++++ Excerpted records ++++
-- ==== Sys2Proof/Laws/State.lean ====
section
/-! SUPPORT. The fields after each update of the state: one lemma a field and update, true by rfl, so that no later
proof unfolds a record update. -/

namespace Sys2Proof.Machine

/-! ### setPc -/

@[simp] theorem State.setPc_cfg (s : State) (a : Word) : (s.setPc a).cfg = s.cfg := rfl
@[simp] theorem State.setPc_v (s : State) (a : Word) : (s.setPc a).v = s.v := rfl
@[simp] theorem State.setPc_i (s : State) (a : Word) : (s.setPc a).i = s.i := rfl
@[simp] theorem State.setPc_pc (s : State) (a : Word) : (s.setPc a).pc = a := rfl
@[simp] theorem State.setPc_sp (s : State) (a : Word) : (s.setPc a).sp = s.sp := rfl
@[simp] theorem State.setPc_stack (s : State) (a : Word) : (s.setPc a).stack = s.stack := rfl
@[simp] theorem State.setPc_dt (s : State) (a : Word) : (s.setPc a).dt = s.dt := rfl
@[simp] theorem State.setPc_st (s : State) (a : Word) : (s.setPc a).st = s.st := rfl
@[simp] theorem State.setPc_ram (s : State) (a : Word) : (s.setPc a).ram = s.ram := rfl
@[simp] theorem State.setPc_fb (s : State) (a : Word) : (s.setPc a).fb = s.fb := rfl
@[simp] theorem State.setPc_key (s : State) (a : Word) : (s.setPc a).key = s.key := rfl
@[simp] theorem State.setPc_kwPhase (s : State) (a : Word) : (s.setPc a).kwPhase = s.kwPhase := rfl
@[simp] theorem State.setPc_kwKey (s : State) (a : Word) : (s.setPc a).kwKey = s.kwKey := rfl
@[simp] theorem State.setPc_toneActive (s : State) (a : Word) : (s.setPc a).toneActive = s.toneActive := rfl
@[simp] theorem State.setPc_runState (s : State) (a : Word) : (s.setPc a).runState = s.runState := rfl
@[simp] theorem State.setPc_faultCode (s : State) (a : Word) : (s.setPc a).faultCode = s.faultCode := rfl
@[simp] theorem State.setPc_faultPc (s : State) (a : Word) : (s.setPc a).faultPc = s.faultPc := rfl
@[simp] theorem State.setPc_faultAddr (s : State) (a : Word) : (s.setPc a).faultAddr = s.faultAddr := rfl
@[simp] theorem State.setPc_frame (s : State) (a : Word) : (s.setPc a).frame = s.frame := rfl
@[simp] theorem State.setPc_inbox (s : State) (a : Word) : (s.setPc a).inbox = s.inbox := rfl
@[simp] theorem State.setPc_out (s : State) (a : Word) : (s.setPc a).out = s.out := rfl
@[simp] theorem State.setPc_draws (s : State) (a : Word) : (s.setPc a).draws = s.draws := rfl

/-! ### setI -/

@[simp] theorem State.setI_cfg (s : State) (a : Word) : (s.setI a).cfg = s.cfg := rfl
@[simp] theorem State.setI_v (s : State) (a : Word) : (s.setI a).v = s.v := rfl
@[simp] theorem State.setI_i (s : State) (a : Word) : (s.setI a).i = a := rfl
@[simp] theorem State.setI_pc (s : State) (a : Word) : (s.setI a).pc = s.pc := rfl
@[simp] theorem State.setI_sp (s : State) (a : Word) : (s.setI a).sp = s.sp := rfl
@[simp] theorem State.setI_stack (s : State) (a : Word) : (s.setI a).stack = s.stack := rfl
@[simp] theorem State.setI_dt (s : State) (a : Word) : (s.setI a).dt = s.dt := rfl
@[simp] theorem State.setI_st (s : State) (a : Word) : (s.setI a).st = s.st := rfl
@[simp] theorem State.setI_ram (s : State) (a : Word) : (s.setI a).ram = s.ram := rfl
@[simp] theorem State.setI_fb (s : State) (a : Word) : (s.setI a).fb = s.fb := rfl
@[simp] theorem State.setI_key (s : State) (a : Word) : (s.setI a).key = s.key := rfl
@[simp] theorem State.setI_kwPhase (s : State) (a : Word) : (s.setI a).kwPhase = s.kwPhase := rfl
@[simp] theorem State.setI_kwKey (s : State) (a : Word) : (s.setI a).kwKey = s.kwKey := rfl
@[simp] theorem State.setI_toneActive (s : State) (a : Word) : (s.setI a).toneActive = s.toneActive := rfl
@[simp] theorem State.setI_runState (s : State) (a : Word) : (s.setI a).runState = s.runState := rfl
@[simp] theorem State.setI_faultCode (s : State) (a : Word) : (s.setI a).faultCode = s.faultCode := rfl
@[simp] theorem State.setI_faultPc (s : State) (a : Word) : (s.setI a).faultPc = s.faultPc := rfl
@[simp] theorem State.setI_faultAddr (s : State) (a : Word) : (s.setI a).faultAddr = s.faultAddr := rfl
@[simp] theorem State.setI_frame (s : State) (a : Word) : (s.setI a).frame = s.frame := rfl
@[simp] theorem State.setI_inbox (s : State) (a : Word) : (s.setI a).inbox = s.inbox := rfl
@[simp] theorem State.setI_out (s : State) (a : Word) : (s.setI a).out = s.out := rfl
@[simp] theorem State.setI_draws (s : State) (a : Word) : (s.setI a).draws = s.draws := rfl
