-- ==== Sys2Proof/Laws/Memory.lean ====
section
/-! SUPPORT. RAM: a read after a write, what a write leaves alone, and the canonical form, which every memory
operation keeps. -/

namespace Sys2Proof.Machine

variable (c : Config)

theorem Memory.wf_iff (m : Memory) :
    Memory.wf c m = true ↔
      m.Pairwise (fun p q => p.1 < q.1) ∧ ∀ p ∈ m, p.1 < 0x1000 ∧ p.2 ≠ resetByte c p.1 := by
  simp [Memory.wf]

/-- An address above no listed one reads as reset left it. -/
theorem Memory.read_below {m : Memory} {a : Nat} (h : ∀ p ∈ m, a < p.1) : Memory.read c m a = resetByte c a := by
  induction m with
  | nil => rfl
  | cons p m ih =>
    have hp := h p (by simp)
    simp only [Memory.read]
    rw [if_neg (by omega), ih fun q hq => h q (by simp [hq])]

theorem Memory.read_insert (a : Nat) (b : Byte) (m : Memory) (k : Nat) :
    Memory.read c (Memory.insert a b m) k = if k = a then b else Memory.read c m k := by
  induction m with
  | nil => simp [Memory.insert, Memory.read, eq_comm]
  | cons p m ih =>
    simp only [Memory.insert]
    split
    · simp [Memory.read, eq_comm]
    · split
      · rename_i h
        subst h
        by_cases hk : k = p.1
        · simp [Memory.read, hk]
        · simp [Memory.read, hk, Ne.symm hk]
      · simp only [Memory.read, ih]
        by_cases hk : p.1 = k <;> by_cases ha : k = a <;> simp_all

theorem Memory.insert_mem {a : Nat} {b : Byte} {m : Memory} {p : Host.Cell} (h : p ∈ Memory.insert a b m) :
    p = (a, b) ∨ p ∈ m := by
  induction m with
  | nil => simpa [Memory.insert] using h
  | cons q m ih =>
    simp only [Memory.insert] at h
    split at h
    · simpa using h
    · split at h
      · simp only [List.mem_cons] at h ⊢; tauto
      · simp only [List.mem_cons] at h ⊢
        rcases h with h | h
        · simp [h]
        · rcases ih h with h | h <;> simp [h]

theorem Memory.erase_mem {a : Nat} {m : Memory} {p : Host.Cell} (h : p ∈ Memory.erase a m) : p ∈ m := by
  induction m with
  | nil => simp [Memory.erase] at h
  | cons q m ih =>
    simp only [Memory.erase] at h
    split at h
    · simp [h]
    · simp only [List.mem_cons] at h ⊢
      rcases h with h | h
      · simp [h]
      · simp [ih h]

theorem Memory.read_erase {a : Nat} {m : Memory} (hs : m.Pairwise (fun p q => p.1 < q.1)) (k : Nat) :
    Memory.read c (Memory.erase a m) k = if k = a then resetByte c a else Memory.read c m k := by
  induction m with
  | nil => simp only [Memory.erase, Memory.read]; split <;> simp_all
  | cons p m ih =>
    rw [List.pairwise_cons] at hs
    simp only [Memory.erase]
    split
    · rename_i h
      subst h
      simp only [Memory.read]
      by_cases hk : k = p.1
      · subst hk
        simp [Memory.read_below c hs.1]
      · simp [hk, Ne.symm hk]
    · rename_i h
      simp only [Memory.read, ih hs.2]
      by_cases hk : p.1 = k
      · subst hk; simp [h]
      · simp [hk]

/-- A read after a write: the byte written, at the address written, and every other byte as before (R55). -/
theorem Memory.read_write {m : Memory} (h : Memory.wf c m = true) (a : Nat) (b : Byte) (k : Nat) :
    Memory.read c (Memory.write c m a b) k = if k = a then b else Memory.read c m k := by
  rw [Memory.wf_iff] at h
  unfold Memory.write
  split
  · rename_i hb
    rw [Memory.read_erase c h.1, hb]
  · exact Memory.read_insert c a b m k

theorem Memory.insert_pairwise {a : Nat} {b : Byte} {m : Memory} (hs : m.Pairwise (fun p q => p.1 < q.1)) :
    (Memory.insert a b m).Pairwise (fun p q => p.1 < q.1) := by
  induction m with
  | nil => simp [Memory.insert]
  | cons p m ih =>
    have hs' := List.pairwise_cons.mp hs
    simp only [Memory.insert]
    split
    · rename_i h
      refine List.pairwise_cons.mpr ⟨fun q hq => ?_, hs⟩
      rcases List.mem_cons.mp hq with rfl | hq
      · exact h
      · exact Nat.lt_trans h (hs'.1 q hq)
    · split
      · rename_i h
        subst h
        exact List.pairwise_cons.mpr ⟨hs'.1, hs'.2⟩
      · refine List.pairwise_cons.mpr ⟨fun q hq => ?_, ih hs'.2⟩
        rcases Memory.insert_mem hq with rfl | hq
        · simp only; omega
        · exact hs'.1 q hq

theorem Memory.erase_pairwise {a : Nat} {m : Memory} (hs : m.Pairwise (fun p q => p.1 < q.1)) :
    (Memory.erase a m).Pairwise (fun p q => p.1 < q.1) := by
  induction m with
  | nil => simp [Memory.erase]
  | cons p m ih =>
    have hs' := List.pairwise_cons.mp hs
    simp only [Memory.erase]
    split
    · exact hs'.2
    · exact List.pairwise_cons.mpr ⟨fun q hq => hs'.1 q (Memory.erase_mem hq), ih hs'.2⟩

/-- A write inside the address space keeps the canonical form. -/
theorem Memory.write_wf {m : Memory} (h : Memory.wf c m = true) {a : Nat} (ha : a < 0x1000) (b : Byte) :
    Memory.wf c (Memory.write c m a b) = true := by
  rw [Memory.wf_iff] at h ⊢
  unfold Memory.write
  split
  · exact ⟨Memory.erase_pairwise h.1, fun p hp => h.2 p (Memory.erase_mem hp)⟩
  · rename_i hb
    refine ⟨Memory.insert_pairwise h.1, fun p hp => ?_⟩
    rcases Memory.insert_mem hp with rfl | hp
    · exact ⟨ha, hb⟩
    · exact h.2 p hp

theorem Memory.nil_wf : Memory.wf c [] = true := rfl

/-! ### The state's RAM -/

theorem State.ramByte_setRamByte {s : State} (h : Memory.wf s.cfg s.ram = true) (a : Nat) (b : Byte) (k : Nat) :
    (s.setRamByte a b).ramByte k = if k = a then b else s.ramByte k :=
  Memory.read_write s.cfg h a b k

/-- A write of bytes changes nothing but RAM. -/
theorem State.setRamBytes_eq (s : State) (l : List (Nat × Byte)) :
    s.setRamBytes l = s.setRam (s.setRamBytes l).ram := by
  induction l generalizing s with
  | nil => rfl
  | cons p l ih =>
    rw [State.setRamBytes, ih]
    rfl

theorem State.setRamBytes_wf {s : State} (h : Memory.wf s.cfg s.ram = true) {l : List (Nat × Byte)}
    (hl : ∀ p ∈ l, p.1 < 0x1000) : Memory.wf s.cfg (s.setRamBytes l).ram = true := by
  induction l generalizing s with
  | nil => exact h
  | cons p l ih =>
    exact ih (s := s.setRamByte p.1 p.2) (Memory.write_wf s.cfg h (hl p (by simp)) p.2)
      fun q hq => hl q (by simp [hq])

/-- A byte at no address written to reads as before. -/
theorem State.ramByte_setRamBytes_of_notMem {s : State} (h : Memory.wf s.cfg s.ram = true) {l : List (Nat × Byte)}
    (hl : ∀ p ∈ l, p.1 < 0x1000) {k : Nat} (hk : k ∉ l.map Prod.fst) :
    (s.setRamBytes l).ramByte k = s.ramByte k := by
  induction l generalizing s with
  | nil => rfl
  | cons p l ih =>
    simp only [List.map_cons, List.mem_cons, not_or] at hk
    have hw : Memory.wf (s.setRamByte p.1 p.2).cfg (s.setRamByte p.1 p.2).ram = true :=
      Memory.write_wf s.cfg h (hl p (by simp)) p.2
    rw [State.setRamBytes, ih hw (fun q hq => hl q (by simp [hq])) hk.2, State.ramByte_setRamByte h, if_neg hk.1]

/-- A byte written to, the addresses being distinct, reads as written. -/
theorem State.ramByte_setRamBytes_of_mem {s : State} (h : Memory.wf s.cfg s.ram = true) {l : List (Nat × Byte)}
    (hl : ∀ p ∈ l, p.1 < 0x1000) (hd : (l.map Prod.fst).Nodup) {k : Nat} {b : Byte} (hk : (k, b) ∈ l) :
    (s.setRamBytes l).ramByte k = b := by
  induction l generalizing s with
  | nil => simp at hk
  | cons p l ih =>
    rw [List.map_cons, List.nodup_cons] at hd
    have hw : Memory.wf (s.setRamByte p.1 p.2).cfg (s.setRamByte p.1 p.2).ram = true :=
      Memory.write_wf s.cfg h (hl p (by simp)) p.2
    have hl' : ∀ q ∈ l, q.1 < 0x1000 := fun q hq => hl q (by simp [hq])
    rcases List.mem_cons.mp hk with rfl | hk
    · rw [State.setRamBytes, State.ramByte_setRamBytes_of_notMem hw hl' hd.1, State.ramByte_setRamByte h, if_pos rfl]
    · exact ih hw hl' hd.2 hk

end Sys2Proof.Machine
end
++++
§ **Task item**:
Write down every line of the data above that includes the string "Cell".

§ **Answer for this exercise**:
theorem Memory.insert_mem {a : Nat} {b : Byte} {m : Memory} {p : Host.Cell} (h : p ∈ Memory.insert a b m) :
theorem Memory.erase_mem {a : Nat} {m : Memory} {p : Host.Cell} (h : p ∈ Memory.erase a m) : p ∈ m := by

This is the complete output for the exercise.